Filesystems
Jan 13, 2006
This is the outline to a seminar that I gave at CSH on filesystems. The impetus was simply my lack of knowledge for how filesystems work and the misconceptions (particularly about journaling) that most people have. Synopsis: use ReiserFS, but don’t believe the Gentoo kiddies who say you’ll get a massive performance boost; you wont. ReiserFS is slightly faster than EXT3, a little bit more space efficient and gets beyond the 2GB filesize limit. I run EXT2 because it’s a touche faster than all the journaling filesystems and I know that my systems aren’t going to go down uncleanly. Most people, however, aren’t as meticulous as I am so a Journaling filesystem is a better fit.
- Filesystem writes
- Non-journaling (EXT2, FAT)
- Update meta-data (size)
- Update indirect mapping blocks
- Write data
- Journaling modes
- Journal
- Logs data and metadata changes
- Slowest, most secure
- Requires each write to be made twice
- Written to journal
- Then written to disk
- Log line only deleted once the transaction is done
- Ordered (default for EXT3)
- Only logs changes to metadata
- Writes data updates before metadata is changed
- If metadata wasn’t updated, the change never happened
- Writeback (default for ReiserFS and XFS)
- Only logs changes to metdata
- Uses regular write process
- Causes problems if metadata is written but data isn’t
- Journal
- Non-journaling (EXT2, FAT)
- EXT2 - non-journaling Linux
- Maximum file size of 2GB
- Supports maximum filesystem size of 4TB
- Maximum file name size of 255 characters
- Supports regular files, directories, devices and symlinks
- Files created within a directory inherit attributes (permission, owner, group)
- Allows user defined block sizes
- Typically 1024, 2048 or 4096 bytes
- Larger blocks speed up I/O; fewer requests issued, less head movement
- Fast symlinks
- Target name stored in inode, not data area
- Max size of link is 60 character
- Superblocks track clean/not clean state of filesystem
- Marked not clean when mounted read/write
- Marked clean on unmount or remounted read only
- Uses mount counter; after X mounts, ignores state and forces fsck
- Includes support for secure deletion; random data written to deleted blocks
- Physical structure - disk divided into number block groups (see Fig. 1)

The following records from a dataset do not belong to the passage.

/-- R277: the FRAME entry of context k starts, or goes on with its read. -/
def execFrameEntry (k : Fin 4096) (s : State) : Res :=
  if s.halted then .next s else
  match (s.ctx k.val).job with
  | some j =>
    if (s.cxAt (ctxKey k.val)).st ≠ .run ∨ j.ent.op ≠ 1 ∨ j.transit then .next s else .next ((s.frameRead k.val j).issued (.ctx k))
  | none => .next (s.startEntry k.val true (fun s j => (s.frameRead k.val j).issued (.ctx k)))

/-- R290: a D_DEL of an UNDERSTUDY or SKIP entry passes the fault of its context: a RESUME or ABANDON in the same clk is STALE, whichever comes first. -/
def State.passFault (s : State) (k i : Nat) : State :=
  let c := s.ctx k
  match (s.cxAt (ctxKey k)).st with
  | .fault _ => s.setCtx k { c with passed := some s.ofs }
  | _ =>
    if c.acted = some s.ofs ∧ s.rd (Reg.CRR_CTX_STATE_ENTRY k) = i then
      (s.wr (Reg.CRR_CTX_CTL_RESULT k) 3).wr (Reg.CRR_CTX_FAULT_ABANDONED k) 1
    else s

/-- R278, R281, R288, R290, R295: what the end of D_DEL does with entry i of context k, which is late: j is the entry as it stands. -/
def State.lateEntry (s : State) (k i : Nat) (running : Bool) (j : Job) : State :=
  let c := s.ctx k
  let st := (s.cxAt (ctxKey k)).st
  let stopped : Bool := match st with | .stopped _ => true | _ => false
  let toCarry (s : State) : State := s.setCtx k { s.ctx k with carry := c.carry ++ [{ j with carried := true }], closed := c.closed ++ [i] }
  if !running ∧ !s.entryOk (s.planOff k) i then s
  else if !running ∧ c.next ≤ i ∧ s.justCarried j.ent then toCarry s
  else if stopped ∧ (j.ent.ulen ≠ 0 ∨ j.ent.skip) then s
  else if j.ent.ulen ≠ 0 then
    let s := s.passFault k i
    (if st = .idle then (s.setCxAt (ctxKey k) { s.cxAt (ctxKey k) with st := .run, part := j.part }).setJobOf k { j with sent := true }
     else s).understudy k j
  else if j.ent.skip then
    let s := (s.passFault k i).cancelDelivery k j
    let s := if running then s.discardFault k else s
    let s := s.setCtx k { s.ctx k with closed := (s.ctx k).closed ++ [i] }
    if running then s.endWork k else s
  else if running then s.setJobOf k { j with carried := true }
  else toCarry s

/-- R278: the end of D_DEL of entry i of context k, once in a cue: where it has no status record injected, it is late. An entry passed over in this cue is not; nor is one
whose understudy delivery is under way late again. -/
def State.courierDDel (s : State) (k i : Nat) : State :=
  let c := s.ctx k
  let off := s.planOff k
  let fresh : Job := { idx := i, ent := planEntryOf (s.planBytes off i), part := s.rd (Reg.CRR_CTX_PLAN_PARTITION k), tables := s.cohNum (off + 8) 8 }
  let running := match c.job with | some j => j.idx == i && !j.carried | none => false
  let j := if running then c.job.getD fresh else fresh
  if !s.is1 (Reg.CRR_CTX_PLAN_EN k) ∨ s.planLen off ≤ i ∨ !j.ent.counted ∨ s.ofs ≤ j.ent.ddel ∨ s.servesCarried j.ent ∨ c.late.contains i ∨
      (s.cxAt (ctxKey k)).st = .halted then s
  else
    let carrying := c.carry.any (fun r => r.idx == i) || (match c.job with | some r => r.idx == i && r.carried | none => false)
    let s := s.setCtx k { c with late := c.late ++ [i] }
    if c.closed.contains i ∧ !carrying then s
    else
      let s := s.satAdd Reg.CRR_MISS_LATE 1
      let under := c.q.any (fun it => it.ent == i && it.closes && it.stream == j.ent.ustream && j.ent.ulen != 0)
      if carrying ∨ under then s else s.lateEntry k i running j

/-- R278: the end of D_DEL of entry i of the plan of context k. -/
def execCourierDDel (k : Fin 4096) (i : BitVec 10) (s : State) : Res := if s.halted then .next s else .next (s.courierDDel k.val i.toNat)

/-! ### Actions on a context (R289, R313) -/

/-- R206, R289, R313: ABANDON: the faulting instruction completes with ST_XLATE_FAULT; an entry stops and is late at its D_DEL. -/
def State.abandonFault (s : State) (k : Nat) : State :=
  let s := s.failFault k
  match (s.ctx k).job with
  | some j => s.stopEntry k j
  | none => s.setCtx k { s.ctx k with abandoned := true }

/-- R289, R290: an action on context k: 0 RESUME, 1 ABANDON, 2 RESTART; the RESULT is left in CRR_CTX_CTL. -/
def State.ctxAction (s : State) (k act : Nat) : State :=
  let x := s.cxAt (ctxKey k)
  let stale := s.is1 (Reg.CRR_CTX_FAULT_ABANDONED k)
  let res := Reg.CRR_CTX_CTL_RESULT k
  match x.st with
  | .fault _ =>
    if act = 2 then s.wr res 2
    else if stale then s.wr res 3
    else
      let s := s.setCtx k { s.ctx k with acted := some s.ofs }
      if act = 0 then (s.setCxAt (ctxKey k) { x with st := .run }).wr res 1
      else (s.abandonFault k).wr res 1
  | .stopped _ =>
    if act = 2 then (s.setCtx k { s.ctx k with restart := true }).wr res 1 else s.wr res 2
  | _ => s.wr res (if act ≠ 2 ∧ (s.ctx k).passed = some s.ofs then 3 else 2)

/-- R289: a write of CRR_CTX_CTL of context k by requester h. -/
def State.ctxCtl (s : State) (h k : Nat) (resume abandon restart : Bool) : State :=
  if h ≠ 16 ∧ h ≠ 17 then s
  else match resume, abandon, restart with
  | false, false, false => s
  | true, false, false => s.ctxAction k 0
  | false, true, false => s.ctxAction k 1
  | false, false, true => s.ctxAction k 2
  | _, _, _ => s.wr (Reg.CRR_CTX_CTL_RESULT k) 4

/-- R289 RESUME. -/
def execCrrResume (h : Fin 18) (k : Fin 4096) (s : State) : Res := if s.halted then .next s else .next (s.ctxCtl h.val k.val true false false)

/-- R289 ABANDON. -/
def execCrrAbandon (h : Fin 18) (k : Fin 4096) (s : State) : Res := if s.halted then .next s else .next (s.ctxCtl h.val k.val false true false)

/-- R289 RESTART. -/
def execCrrRestart (h : Fin 18) (k : Fin 4096) (s : State) : Res := if s.halted then .next s else .next (s.ctxCtl h.val k.val false false true)

/-- R313: at a TAKE, the fault of a POOL context that has waited FAULT_CUES whole cues is abandoned: it has waited through one TAKE more. -/
def execPoolFaultTimeout (k : Fin 4096) (s : State) : Res :=
  if s.halted then .next s else
  let lim := s.rd (Reg.PRT_CTL_FAULT_CUES (s.ctxPart k.val))
  match (s.cxAt (ctxKey k.val)).st with
  | .fault _ =>
    if s.phase = 0 ∧ !s.is1 (Reg.CRR_CTX_PLAN_EN k.val) ∧ lim ≠ 0 ∧ lim < (s.ctx k.val).waited then .next (s.abandonFault k.val)
    else .next s
  | _ => .next s

/-! ### What a TAKE does to contexts -/

/-- R265, R273, R289, R290, R293: context k at a TAKE; `planTaken` says that the take wrote its CRR_CTX_PLAN. -/
def State.takeCtx (s : State) (k : Nat) (planTaken : Bool) : State :=
  let c := s.ctx k
  let x := s.cxAt (ctxKey k)
  let s := s.wr (Reg.CRR_CTX_COUNT_DELIVERED k) (min c.bytes (2 ^ 32 - 1))
  let c := { c with next := 0, closed := [], seqs := [], bytes := 0, outBytes := 0, late := [], acted := none, passed := none }
  let home : CxSt := if s.is1 (Reg.CRR_CTX_PLAN_EN k) then .idle else .pool
  let again := c.job.map (fun j => { j with chunk := 0, phase := 0, sent := false, dead := false })
  match x.st with
  | .stopped _ =>
    if c.restart then
      let carry := match again with | some j => if j.carried then j :: c.carry else c.carry | none => c.carry
      (s.setCxAt (ctxKey k) { x with st := home }).setCtx k { c with restart := false, job := none, carry := carry, q := [], prog := 0 }
    else s.setCtx k c
  | .halted => if planTaken then (s.setCxAt (ctxKey k) { x with st := home }).setCtx k c else s.setCtx k c
  | .fault _ =>
    if planTaken ∧ !(match c.job with | some j => j.carried | none => false) then
      ((((s.failFault k).setCtx k { c with job := none, prog := 0, faultD := none }).endWork k)).wr (Reg.CRR_CTX_FAULT_ABANDONED k) 1
    else s.setCtx k { c with waited := c.waited + 1 }
  | .idle => (s.setCxAt (ctxKey k) { x with st := home }).setCtx k c
  | .pool => (s.setCxAt (ctxKey k) { x with st := home }).setCtx k c
  | _ => s.setCtx k c

/-- R294: CRR_LOAD.BYTES of every courier at a TAKE: the DCMP output bytes of its contexts in the cue that ends. -/
def State.takeLoads (s : State) : State :=
  let used := ((s.cour.ctx.filter (fun _ (c : Ctx) => c.outBytes != 0)).keys.map (· / 16)).dedup
  let old := (s.listed (Reg.CRR_LOAD_BYTES 0) 0x40 256)
  let s := old.foldl (fun s c => s.wr (Reg.CRR_LOAD_BYTES c) 0) s
  used.foldl (fun s c => s.wr (Reg.CRR_LOAD_BYTES c)
    (min (2 ^ 32 - 1) (((List.range 16).map (fun i => (s.ctx (16 * c + i)).outBytes)).sum))) s

/-- R276: the counted entries that each unit of a troupe is due, from the plans in force: the N_d of unit u on logical l. -/
def State.countEntries (s : State) (l u : Nat) : Nat :=
  ((s.listed (Reg.CRR_CTX_PLAN_EN 0) 0x40 4096).map (fun k =>
    let off := s.planOff k
    ((List.range (s.planLen off)).filter (fun i =>
      let bs := s.planBytes off i
      let e := planEntryOf bs
      e.counted && e.troupe == l && e.unit == u)).length)).sum

end Sys2Proof.Machine
end

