/-- R393: a parcel arrives at an input: its seal and header are checked. A rehearsal of a link fault discards it as a seal failure (R478), and
a fenced device discards all but postcards (R467). -/
def State.switchArrive (s : State) (i raw : Nat) : State :=
  let (p, ok) := parcelOf raw
  if i < 18 ∧ s.rhLink i p.part then ((s.satAdd Reg.SWX_ERR_SEAL 1).raise 99).hopCredit i p.cls
  else if i < 18 ∧ p.op ≠ 0x0A ∧ s.deaf p.part then s.hopCredit i p.cls
  else if !ok then
    let s1 := ((s.satAdd Reg.SWX_ERR_SEAL 1).raise 99).hopCredit i p.cls
    match s.portFor p with
    | some port =>
      if p.wellFormed ∧ s.cutOk i port p then
        let s1 := s1.setSw { s1.sw with arrived := s1.sw.arrived + 1 }
        s1.depart port p.cls (p.header + (2 ^ 32 - 1 - sealOf p.header p.pl) * 2 ^ 96 + p.pl * 2 ^ 128)
      else s1
    | none => s1
  else if !p.wellFormed then (s.satAdd Reg.SWX_ERR_MALFORMED 1).hopCredit i p.cls
  else (s.setSw { s.sw with arrived := s.sw.arrived + 1 }).switchRoute i p

/-- R393: a parcel of 80 bytes arrives at a switch input. -/
def execSwitchInputArrival (i : Fin 20) (p : BitVec 640) (s : State) : Res := if s.halted then .next s else .next (s.switchArrive i.val p.toNat)

/-- R401: every 64 hclk the buckets of every input and class gain their tokens. -/
def execTokenRefill (s : State) : Res :=
  if s.halted then .next s else
  .next (s.setSw { s.sw with tok := (List.range 160).foldl (fun m k =>
    let c := k % 8
    let t := m.getD k (0, 0)
    m.setD k (0, 0) (min (s.rd (Reg.SWX_METER_CBS c)) (t.1 + s.rd (Reg.SWX_METER_CIR c)),
                     min (s.rd (Reg.SWX_METER_PBS c)) (t.2 + s.rd (Reg.SWX_METER_PIR c)))) s.sw.tok })

/-- R403: parcels that waited behind a multicast at an input go on. -/
def State.releaseHeld (s : State) (i c : Nat) : State :=
  let mine := s.sw.held.filter (fun h => h.1 == i && (parcelOf h.2).1.cls == c)
  mine.foldl (fun s h => s.switchRoute i (parcelOf h.2).1)
    (s.setSw { s.sw with held := s.sw.held.filter (fun h => !(h.1 == i && (parcelOf h.2).1.cls == c)) })

/-- R403: the copy engine of an input makes up to four copies of its first multicast parcel, as shared cells allow. -/
def State.copyGo (s : State) (i : Nat) : Nat → State
  | 0 => s
  | fuel + 1 =>
    match s.sw.copies.find? (fun j => j.input == i) with
    | none => s
    | some j =>
      let p := (parcelOf j.p).1
      match j.ports with
      | [] => s
      | port :: rest =>
        if !s.sharedOk p.cls then s
        else
          let (s, act) := s.judgeDrop i port p.cls j.colour
          let s := s.enqueue port { p := (if act then { p with mark := true } else p).num, input := i, cls := p.cls }
          let s := s.setSw { s.sw with
            made := s.sw.made + 1
            copies := if rest.isEmpty then s.sw.copies.erase j
                      else s.sw.copies.map (fun k => if k = j then { j with ports := rest } else k) }
          if rest.isEmpty then (s.hopCredit i p.cls).releaseHeld i p.cls else State.copyGo s i fuel

/-- R403: the copy engine of an input in one cell time. -/
def execMulticastCopy (i : Fin 20) (s : State) : Res := if s.halted then .next s else .next (s.copyGo i.val 4)

/-! ### Matching (R400, R395) -/

/-- R389: the output of a slot: 0 to 17 an Efhal port, 18 to 25 LOCAL, 26 to 29 COURIER. -/
def slotPort (x : Nat) : Nat := if x < 18 then x else if x < 26 then 18 else 19

/-- What one cell time has matched: the class each slot has accepted, the banks that have granted, and the turns. -/
structure Match where
  slots : SMap Nat := []
  banks : List Nat := []
  rr : SMap Nat := []
  turn : SMap (Nat × Nat) := []

/-- How many cells of a pigeonhole are matched. -/
def Match.taken (m : Match) (port c : Nat) : Nat := (m.slots.filter (fun x k => slotPort x == port && k == c)).length

/-- The weighted classes in their cycle (R395). -/
def cycleOf : List Nat := [1, 2, 5, 6, 7]

/-- R395: the class an output serves of those granted, and its turn after. -/
def State.serveClass (s : State) (turn : Nat × Nat) (avail : List Nat) : Option (Nat × (Nat × Nat)) :=
  match [0, 4, 3].find? (fun c => avail.contains c) with
  | some c => some (c, turn)
  | none =>
    let cur := cycleOf.getD turn.1 1
    if avail.contains cur ∧ turn.2 ≠ 0 then some (cur, (turn.1, turn.2 - 1))
    else
      let order := (List.range 5).map (fun k => (turn.1 + 1 + k) % 5)
      match order.find? (fun k => avail.contains (cycleOf.getD k 1) && s.rd (Reg.SWX_CLASS_WEIGHT (cycleOf.getD k 1)) != 0) with
      | some k => some (cycleOf.getD k 1, (k, s.rd (Reg.SWX_CLASS_WEIGHT (cycleOf.getD k 1)) - 1))
      | none => (order.find? (fun k => avail.contains (cycleOf.getD k 1))).map (fun k => (cycleOf.getD k 1, turn))
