/-- R209: CMEM on LOCAL: loads give the bytes of this core's LOCAL memory and status ST_OK, stores write them and no other byte; on CTRL: a load
gives the register bytes (and ungates the clock of the domain whose registers it reads, R541). An access that is misaligned or beyond LOCAL raises ADDR.
Where the spec leaves the point open, the result is the model's choice: log entry 67. -/
def Obligations.CoreMemoryResults : Prop :=
  ∀ (n : Fin 16) (f : BitVec 52) (s : State),
    let u : Agent := .core n
    let x := s.cx u
    let a := (x.ar (fA f) + x.ar (fB f)) % 2 ^ 64
    let key := 262144 * n.val
    let put (a w y : Nat) : State := { s with proc := { s.proc with loc := Memory.store s.proc.loc (key + a) (toLe w y) } }
    let stored (r : State) (a w y : Nat) : Prop := r.proc.loc = Memory.store s.proc.loc (key + a) (toLe w y) ∧ r.regs = s.regs ∧
      r.store = s.store ∧ r.trp = s.trp
    Enabled u f s → (⟨0, fD f⟩ : PendReg) ∉ x.pend →
    (Issues (encCld 0) (fMOD f != 3) u f s → fMOD f = 0 → a % 8 = 0 → a < 262144 →
      exec (.ld64 u f) s = .next (s.retire u ((x.setA (fD f) (Memory.num s.proc.loc (key + a) 8)).setS (fD f) 0))) ∧
    (Issues (encCld 2) (fMOD f != 3) u f s → fMOD f = 0 → a % 4 = 0 → a < 262144 →
      exec (.ld32 u f) s = .next (s.retire u ((x.setA (fD f) (Memory.num s.proc.loc (key + a) 4)).setS (fD f) 0))) ∧
    (Issues (encCld 0) (fMOD f != 3) u f s → fMOD f = 1 → a % 8 = 0 → a < 0x4000000 →
      exec (.ld64 u f) s = .next ((s.touch a).retire u ((x.setA (fD f) (s.ctrlLoad false a 8)).setS (fD f) 0))) ∧
    (Issues (encCst 1) (fMOD f != 3) u f s → fMOD f = 0 → a % 8 = 0 → a < 262144 →
      exec (.st64 u f) s = .next ((put a 8 (x.ar (fC f))).retire u (x.setS (fD f) 0))) ∧
    (Issues (encCst 3) (fMOD f != 3) u f s → fMOD f = 0 → a % 4 = 0 → a < 262144 →
      exec (.st32 u f) s = .next ((put a 4 (x.ar (fC f))).retire u (x.setS (fD f) 0))) ∧
    (Issues (encCi 4) true u f s → localAddr x f % 8 = 0 → localAddr x f < 262144 →
      exec (.ldl u f) s = .next (s.retire u (x.setA (fD f) (Memory.num s.proc.loc (key + localAddr x f) 8)))) ∧
    (Issues (encCi 5) true u f s → localAddr x f % 8 = 0 → localAddr x f < 262144 →
      exec (.stl u f) s = .next ((put (localAddr x f) 8 (x.ar (fD f))).retire u x) ∧
      ∃ r, exec (.stl u f) s = .next r ∧ stored r (localAddr x f) 8 (x.ar (fD f))) ∧
    (Issues (encCi 4) true u f s → (localAddr x f % 8 ≠ 0 ∨ 262144 ≤ localAddr x f) →
      exec (.ldl u f) s = .next (s.exception u 4 (localAddr x f))) ∧
    (Issues (encCst 1) (fMOD f != 3) u f s → fMOD f = 0 → (a % 8 ≠ 0 ∨ 262144 ≤ a) →
      exec (.st64 u f) s = .next (s.exception u 4 a))

/-- R161, R162, R163, R164, R165, R166, R515: what an exception of a courier context or of a core does: the agent stops with the cause, a record goes to
the exception queue where it has room, and EV 49 or EV 50 is raised. An exception of a CE other than ILLEGAL halts the CE, cancels its unit's cue,
and raises EV 48; ILLEGAL is a logic fault of its troupe.
Where the spec leaves the point open, the result is the model's choice: log entries 10 and 83. -/
def Obligations.ExceptionEntry : Prop :=
  (∀ (k : Fin 4096) (s : State) (cause detail : Nat),
    (s.rd Reg.SMX_XQ_WR + 65536 - s.rd Reg.SMX_XQ_RD) % 65536 ≠ 256 →
    s.exception (.ctx k) cause detail =
      ((s.setCxAt (ctxKey k.val) { s.cxAt (ctxKey k.val) with st := .stopped cause }).writeXRec
        { profile := 1, cause := cause, pc := (s.cxAt (ctxKey k.val)).pc, source := k.val / 16, sub := k.val % 16,
          cue := s.cueNow % 256, unit := (s.cxAt (ctxKey k.val)).unit, detail := detail % 2 ^ 32 }).raise 49 ∧
    (∃ r : XRec, r.cause = cause ∧ r.pc = (s.cxAt (ctxKey k.val)).pc ∧ r.detail = detail % 2 ^ 32 ∧
      (s.exception (.ctx k) cause detail).proc.xq = s.proc.xq.insert (s.rd Reg.SMX_XQ_WR % 256) r)) ∧
  (∀ (n : Fin 16) (s : State) (cause detail : Nat),
    ∃ r : State, s.exception (.core n) cause detail = (r.raise 50).settleLatches ∧
      r.cxAt (coreKey n.val) = { s.cxAt (coreKey n.val) with st := .stopped cause }) ∧
  (∀ (t : Fin 6400) (c : Fin 48) (s : State) (detail : Nat), s.exception (.ce t c) 1 detail = s.logicFault t.val) ∧
  (∀ (t : Fin 6400) (c : Fin 48) (s : State) (cause detail : Nat), cause ≠ 1 →
    ∃ r : State, s.exception (.ce t c) cause detail = r.raise 48 ∧
      (r.proc.xq = s.proc.xq ∨ ∃ e : XRec, e.cause = cause ∧ e.pc = (s.cx (.ce t c)).pc ∧ e.detail = detail % 2 ^ 32 ∧
        e.source = t.val ∧ e.sub = c.val ∧ ∃ i q, r.proc.xq = SMap.insert q i e))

- Each block group contains redundant filesystem info and data for the block (see Fig. 2, reference 3)
- Super block - total number of blocks in filesystem, check counter, etc.
- Group descriptor - pointers to block bitmap, inode bitmap, and inode table
- Block bitmap - tells which blocks are in use
- Inode bitmap - tells which inodes are in use
- Inode table - each file has an inode; stores file attributes
- Create time (ctime)
- Modify time (mtime)
- Permissions
- Owner
- Type (regular file, directory, device, symlink)
- Where file is stored on disk (see Fig. 3)
- Fifteen pointers in each inode
- First thirteen point to actual data blocks
- Fourteenth is indirect pointer - points to a block of pointers
- Fifteenth is doubly indirect - points to a block of pointers which point to blocks of pointers
- Data blocks - actual data is here
- Each block group contains redundant filesystem info and data for the block (see Fig. 2, reference 3)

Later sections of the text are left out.